Янтарин открыл оба глаза, какое-то время смотрел на распластавшуюся в форме морской звезды девчонку, уткнувшуюся носом в песок, ещё хранивший тепло солнечного дня.

— Знаеш-шь, Фелиш-шия, от того, что пес-сок когда-то переплавили в с-стекло, он не перес-стал быть пес-ском. — Дракон сквозь сжатые челюсти выпустил голубой язык пламени, влепившийся между его передних лап. Потом подцепил носом получившуюся вязкую кашу и отправил в озеро. От прикосновения с раскалённой массой вода зашипела. Янтарин лениво пошевелил хвостом, извлекая остывшее стекло, и шлёпнул его перед носом своей всадницы. Та высунула из песка нос и с любопытством уставилась на мутноватый стеклянный камень размером с кулак.

— Ты имеешь в виду, что боги когда-то были обычными смертными?

— Поч-щти. Боги жили, чтобы служить и защ-щищ-щать их, конечно они должны были понимать, что именно они защ-щищ-щают. Их пороки и слабос-сти — вс-сего лишь необходимый атрибут, печать с-силы. Чтобы не зазналис-сь час-сом. К тому же эта пятёрка в с-свою очередь поклонялас-сь иной с-силе… Той, что избрала их, — Янтарин хитро сощурился. — Не догадываеш-шьс-ся?

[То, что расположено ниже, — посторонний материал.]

theorem fork m : Statement (.fork m) := by
  have h : rawOf (.fork m) = BitVec.cast (by decide) (82#8 ++ m ++ 0#21) := rfl
  have hd : decodeScOnly (rawOf (.fork m)) = some (.fork m) := by
    rw [h]
    simp (disch := decide) only [decodeScOnly, fld_cast, extract_high, extract_low, Nat.reduceSub,
      BitVec.extractLsb'_eq_self, BitVec.reduceExtractLsb', BitVec.reduceToNat]
    all_goals rfl
  refine of_word _ 0x14 ?_ ?_ ?_ ?_
  · rw [h]
    simp (disch := decide) only [fld_cast, extract_high, extract_low, Nat.reduceSub,
      BitVec.extractLsb'_eq_self, BitVec.reduceExtractLsb', BitVec.reduceToNat]
  · rw [h]
    simp (disch := decide) only [fld_cast, extract_high, extract_low, Nat.reduceSub,
      BitVec.extractLsb'_eq_self, BitVec.reduceExtractLsb', BitVec.reduceToNat]
    rfl
  · exact ⟨by decide, hd⟩
  · exact fun hf => absurd hf (by rw [classOf]; decide)

theorem join : Statement (.join) := by
  have h : rawOf (.join) = BitVec.cast (by decide) (1392508928#32) := rfl
  have hd : decodeScOnly (rawOf (.join)) = some (.join) := by
    rw [h]
    simp (disch := decide) only [decodeScOnly, fld_cast, extract_high, extract_low, Nat.reduceSub,
      BitVec.extractLsb'_eq_self, BitVec.reduceExtractLsb', BitVec.reduceToNat]
    all_goals rfl
  refine of_word _ 0x14 ?_ ?_ ?_ ?_
  · rw [h]
    simp (disch := decide) only [fld_cast, extract_high, extract_low, Nat.reduceSub,
      BitVec.extractLsb'_eq_self, BitVec.reduceExtractLsb', BitVec.reduceToNat]
  · rw [h]
    simp (disch := decide) only [fld_cast, extract_high, extract_low, Nat.reduceSub,
      BitVec.extractLsb'_eq_self, BitVec.reduceExtractLsb', BitVec.reduceToNat]
    rfl
  · exact ⟨by decide, hd⟩
  · exact fun hf => absurd hf (by rw [classOf]; decide)

theorem amo f w o c d b t : Statement (.amo f w o c d b t) := by
  have h : rawOf (.amo f w o c d b t) = BitVec.cast (by decide) (43#7 ++ f ++ w ++ o ++ c ++ d ++ b ++ t) := rfl
  have hd : decodeScOnly (rawOf (.amo f w o c d b t)) = some (.amo f w o c d b t) := by
    rw [h]
    simp (disch := decide) only [decodeScOnly, fld_cast, extract_high, extract_low, Nat.reduceSub,
      BitVec.extractLsb'_eq_self, BitVec.reduceExtractLsb', BitVec.reduceToNat]
    all_goals rfl
  refine of_word _ 0x15 ?_ ?_ ?_ ?_
  · rw [h]
    simp (disch := decide) only [fld_cast, extract_high, extract_low, Nat.reduceSub,
      BitVec.extractLsb'_eq_self, BitVec.reduceExtractLsb', BitVec.reduceToNat]
  · rw [h]
    simp (disch := decide) only [fld_cast, extract_high, extract_low, Nat.reduceSub,
      BitVec.extractLsb'_eq_self, BitVec.reduceExtractLsb', BitVec.reduceToNat]
    rfl
  · exact ⟨by decide, hd⟩
  · exact fun hf => absurd hf (by rw [classOf]; decide)

theorem cas w o c d b m t : Statement (.cas w o c d b m t) := by
  have h : rawOf (.cas w o c d b m t) = BitVec.cast (by decide) (45#7 ++ w ++ o ++ c ++ d ++ b ++ m ++ t) := rfl
  have hd : decodeScOnly (rawOf (.cas w o c d b m t)) = some (.cas w o c d b m t) := by
    rw [h]
    simp (disch := decide) only [decodeScOnly, fld_cast, extract_high, extract_low, Nat.reduceSub,
      BitVec.extractLsb'_eq_self, BitVec.reduceExtractLsb', BitVec.reduceToNat]
    all_goals rfl
  refine of_word _ 0x16 ?_ ?_ ?_ ?_
  · rw [h]
    simp (disch := decide) only [fld_cast, extract_high, extract_low, Nat.reduceSub,
      BitVec.extractLsb'_eq_self, BitVec.reduceExtractLsb', BitVec.reduceToNat]
  · rw [h]
    simp (disch := decide) only [fld_cast, extract_high, extract_low, Nat.reduceSub,
      BitVec.extractLsb'_eq_self, BitVec.reduceExtractLsb', BitVec.reduceToNat]
    rfl
  · exact ⟨by decide, hd⟩
  · exact fun hf => absurd hf (by rw [classOf]; decide)

theorem lda z c d b o : Statement (.lda z c d b o) := by
  have h : rawOf (.lda z c d b o) = BitVec.cast (by decide) (94#8 ++ z ++ c ++ d ++ b ++ o) := rfl
  have hd : decodeScOnly (rawOf (.lda z c d b o)) = some (.lda z c d b o) := by
    rw [h]
    simp (disch := decide) only [decodeScOnly, fld_cast, extract_high, extract_low, Nat.reduceSub,
      BitVec.extractLsb'_eq_self, BitVec.reduceExtractLsb', BitVec.reduceToNat]
    all_goals rfl
  refine of_word _ 0x17 ?_ ?_ ?_ ?_
  · rw [h]
    simp (disch := decide) only [fld_cast, extract_high, extract_low, Nat.reduceSub,
      BitVec.extractLsb'_eq_self, BitVec.reduceExtractLsb', BitVec.reduceToNat]
  · rw [h]
    simp (disch := decide) only [fld_cast, extract_high, extract_low, Nat.reduceSub,
      BitVec.extractLsb'_eq_self, BitVec.reduceExtractLsb', BitVec.reduceToNat]
    rfl
  · exact ⟨by decide, hd⟩
  · exact fun hf => absurd hf (by rw [classOf]; decide)

theorem strl z c d b o : Statement (.strl z c d b o) := by
  have h : rawOf (.strl z c d b o) = BitVec.cast (by decide) (95#8 ++ z ++ c ++ d ++ b ++ o) := rfl
  have hd : decodeScOnly (rawOf (.strl z c d b o)) = some (.strl z c d b o) := by
    rw [h]
    simp (disch := decide) only [decodeScOnly, fld_cast, extract_high, extract_low, Nat.reduceSub,
      BitVec.extractLsb'_eq_self, BitVec.reduceExtractLsb', BitVec.reduceToNat]
    all_goals rfl
  refine of_word _ 0x17 ?_ ?_ ?_ ?_
  · rw [h]
    simp (disch := decide) only [fld_cast, extract_high, extract_low, Nat.reduceSub,
      BitVec.extractLsb'_eq_self, BitVec.reduceExtractLsb', BitVec.reduceToNat]
  · rw [h]
    simp (disch := decide) only [fld_cast, extract_high, extract_low, Nat.reduceSub,
      BitVec.extractLsb'_eq_self, BitVec.reduceExtractLsb', BitVec.reduceToNat]
    rfl
  · exact ⟨by decide, hd⟩
  · exact fun hf => absurd hf (by rw [classOf]; decide)

theorem fence k c : Statement (.fence k c) := by
  have h : rawOf (.fence k c) = BitVec.cast (by decide) (49#7 ++ k ++ c ++ 0#21) := rfl
  have hd : decodeScOnly (rawOf (.fence k c)) = some (.fence k c) := by
    rw [h]
    simp (disch := decide) only [decodeScOnly, fld_cast, extract_high, extract_low, Nat.reduceSub,
      BitVec.extractLsb'_eq_self, BitVec.reduceExtractLsb', BitVec.reduceToNat]
    all_goals rfl
  refine of_word _ 0x18 ?_ ?_ ?_ ?_
  · rw [h]
    simp (disch := decide) only [fld_cast, extract_high, extract_low, Nat.reduceSub,
      BitVec.extractLsb'_eq_self, BitVec.reduceExtractLsb', BitVec.reduceToNat]
  · rw [h]
    simp (disch := decide) only [fld_cast, extract_high, extract_low, Nat.reduceSub,
      BitVec.extractLsb'_eq_self, BitVec.reduceExtractLsb', BitVec.reduceToNat]
    rfl
  · exact ⟨by decide, hd⟩
  · exact fun hf => absurd hf (by rw [classOf]; decide)

theorem barb : Statement (.barb) := by
  have h : rawOf (.barb) = BitVec.cast (by decide) (1711276032#32) := rfl
  have hd : decodeScOnly (rawOf (.barb)) = some (.barb) := by
    rw [h]
    simp (disch := decide) only [decodeScOnly, fld_cast, extract_high, extract_low, Nat.reduceSub,
      BitVec.extractLsb'_eq_self, BitVec.reduceExtractLsb', BitVec.reduceToNat]
    all_goals rfl
  refine of_word _ 0x19 ?_ ?_ ?_ ?_
  · rw [h]
    simp (disch := decide) only [fld_cast, extract_high, extract_low, Nat.reduceSub,
      BitVec.extractLsb'_eq_self, BitVec.reduceExtractLsb', BitVec.reduceToNat]
  · rw [h]
    simp (disch := decide) only [fld_cast, extract_high, extract_low, Nat.reduceSub,
      BitVec.extractLsb'_eq_self, BitVec.reduceExtractLsb', BitVec.reduceToNat]
    rfl
  · exact ⟨by decide, hd⟩
  · exact fun hf => absurd hf (by rw [classOf]; decide)

theorem futinit f : Statement (.futinit f) := by
  have h : rawOf (.futinit f) = BitVec.cast (by decide) (212#9 ++ f ++ 0#18) := rfl
  have hd : decodeScOnly (rawOf (.futinit f)) = some (.futinit f) := by
    rw [h]
    simp (disch := decide) only [decodeScOnly, fld_cast, extract_high, extract_low, Nat.reduceSub,
      BitVec.extractLsb'_eq_self, BitVec.reduceExtractLsb', BitVec.reduceToNat]
    all_goals rfl
  refine of_word _ 0x1A ?_ ?_ ?_ ?_
  · rw [h]
    simp (disch := decide) only [fld_cast, extract_high, extract_low, Nat.reduceSub,
      BitVec.extractLsb'_eq_self, BitVec.reduceExtractLsb', BitVec.reduceToNat]
  · rw [h]
    simp (disch := decide) only [fld_cast, extract_high, extract_low, Nat.reduceSub,
      BitVec.extractLsb'_eq_self, BitVec.reduceExtractLsb', BitVec.reduceToNat]
    rfl
  · exact ⟨by decide, hd⟩
  · exact fun hf => absurd hf (by rw [classOf]; decide)

theorem futreg f n : Statement (.futreg f n) := by
  have h : rawOf (.futreg f n) = BitVec.cast (by decide) (213#9 ++ f ++ n ++ 0#13) := rfl
  have hd : decodeScOnly (rawOf (.futreg f n)) = some (.futreg f n) := by
    rw [h]
    simp (disch := decide) only [decodeScOnly, fld_cast, extract_high, extract_low, Nat.reduceSub,
      BitVec.extractLsb'_eq_self, BitVec.reduceExtractLsb', BitVec.reduceToNat]
    all_goals rfl
  refine of_word _ 0x1A ?_ ?_ ?_ ?_
  · rw [h]
    simp (disch := decide) only [fld_cast, extract_high, extract_low, Nat.reduceSub,
      BitVec.extractLsb'_eq_self, BitVec.reduceExtractLsb', BitVec.reduceToNat]
  · rw [h]
    simp (disch := decide) only [fld_cast, extract_high, extract_low, Nat.reduceSub,
      BitVec.extractLsb'_eq_self, BitVec.reduceExtractLsb', BitVec.reduceToNat]
    rfl
  · exact ⟨by decide, hd⟩
  · exact fun hf => absurd hf (by rw [classOf]; decide)

theorem futres f c : Statement (.futres f c) := by
  have h : rawOf (.futres f c) = BitVec.cast (by decide) (214#9 ++ f ++ c ++ 0#13) := rfl
  have hd : decodeScOnly (rawOf (.futres f c)) = some (.futres f c) := by
    rw [h]
    simp (disch := decide) only [decodeScOnly, fld_cast, extract_high, extract_low, Nat.reduceSub,
      BitVec.extractLsb'_eq_self, BitVec.reduceExtractLsb', BitVec.reduceToNat]
    all_goals rfl
  refine of_word _ 0x1A ?_ ?_ ?_ ?_
  · rw [h]
    simp (disch := decide) only [fld_cast, extract_high, extract_low, Nat.reduceSub,
      BitVec.extractLsb'_eq_self, BitVec.reduceExtractLsb', BitVec.reduceToNat]
  · rw [h]
    simp (disch := decide) only [fld_cast, extract_high, extract_low, Nat.reduceSub,
      BitVec.extractLsb'_eq_self, BitVec.reduceExtractLsb', BitVec.reduceToNat]
    rfl
  · exact ⟨by decide, hd⟩
  · exact fun hf => absurd hf (by rw [classOf]; decide)

theorem futfail f c : Statement (.futfail f c) := by
  have h : rawOf (.futfail f c) = BitVec.cast (by decide) (215#9 ++ f ++ c ++ 0#13) := rfl
  have hd : decodeScOnly (rawOf (.futfail f c)) = some (.futfail f c) := by
    rw [h]
    simp (disch := decide) only [decodeScOnly, fld_cast, extract_high, extract_low, Nat.reduceSub,
      BitVec.extractLsb'_eq_self, BitVec.reduceExtractLsb', BitVec.reduceToNat]
    all_goals rfl
  refine of_word _ 0x1A ?_ ?_ ?_ ?_
  · rw [h]
    simp (disch := decide) only [fld_cast, extract_high, extract_low, Nat.reduceSub,
      BitVec.extractLsb'_eq_self, BitVec.reduceExtractLsb', BitVec.reduceToNat]
  · rw [h]
    simp (disch := decide) only [fld_cast, extract_high, extract_low, Nat.reduceSub,
      BitVec.extractLsb'_eq_self, BitVec.reduceExtractLsb', BitVec.reduceToNat]
    rfl
  · exact ⟨by decide, hd⟩
  · exact fun hf => absurd hf (by rw [classOf]; decide)

theorem nspawn s : Statement (.nspawn s) := by
  have h : rawOf (.nspawn s) = BitVec.cast (by decide) (220#9 ++ s ++ 0#18) := rfl
  have hd : decodeScOnly (rawOf (.nspawn s)) = some (.nspawn s) := by
    rw [h]
    simp (disch := decide) only [decodeScOnly, fld_cast, extract_high, extract_low, Nat.reduceSub,
      BitVec.extractLsb'_eq_self, BitVec.reduceExtractLsb', BitVec.reduceToNat]
    all_goals rfl
  refine of_word _ 0x1B ?_ ?_ ?_ ?_
  · rw [h]
    simp (disch := decide) only [fld_cast, extract_high, extract_low, Nat.reduceSub,
      BitVec.extractLsb'_eq_self, BitVec.reduceExtractLsb', BitVec.reduceToNat]
  · rw [h]
    simp (disch := decide) only [fld_cast, extract_high, extract_low, Nat.reduceSub,
      BitVec.extractLsb'_eq_self, BitVec.reduceExtractLsb', BitVec.reduceToNat]
    rfl
  · exact ⟨by decide, hd⟩
  · exact fun hf => absurd hf (by rw [classOf]; decide)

— Земля Мать, — осипшим голосом прошептала принцесса.

— О да. Она, родимая. Возможно, она и ес-сть бог, возможно, она с-сущес-ство иного порядка, возможно, её не с-сущес-ствует и вс-сё же она дала им с-сил.

— Тогда какой смысл? Почему именно эти пятеро? Что отличает их от других?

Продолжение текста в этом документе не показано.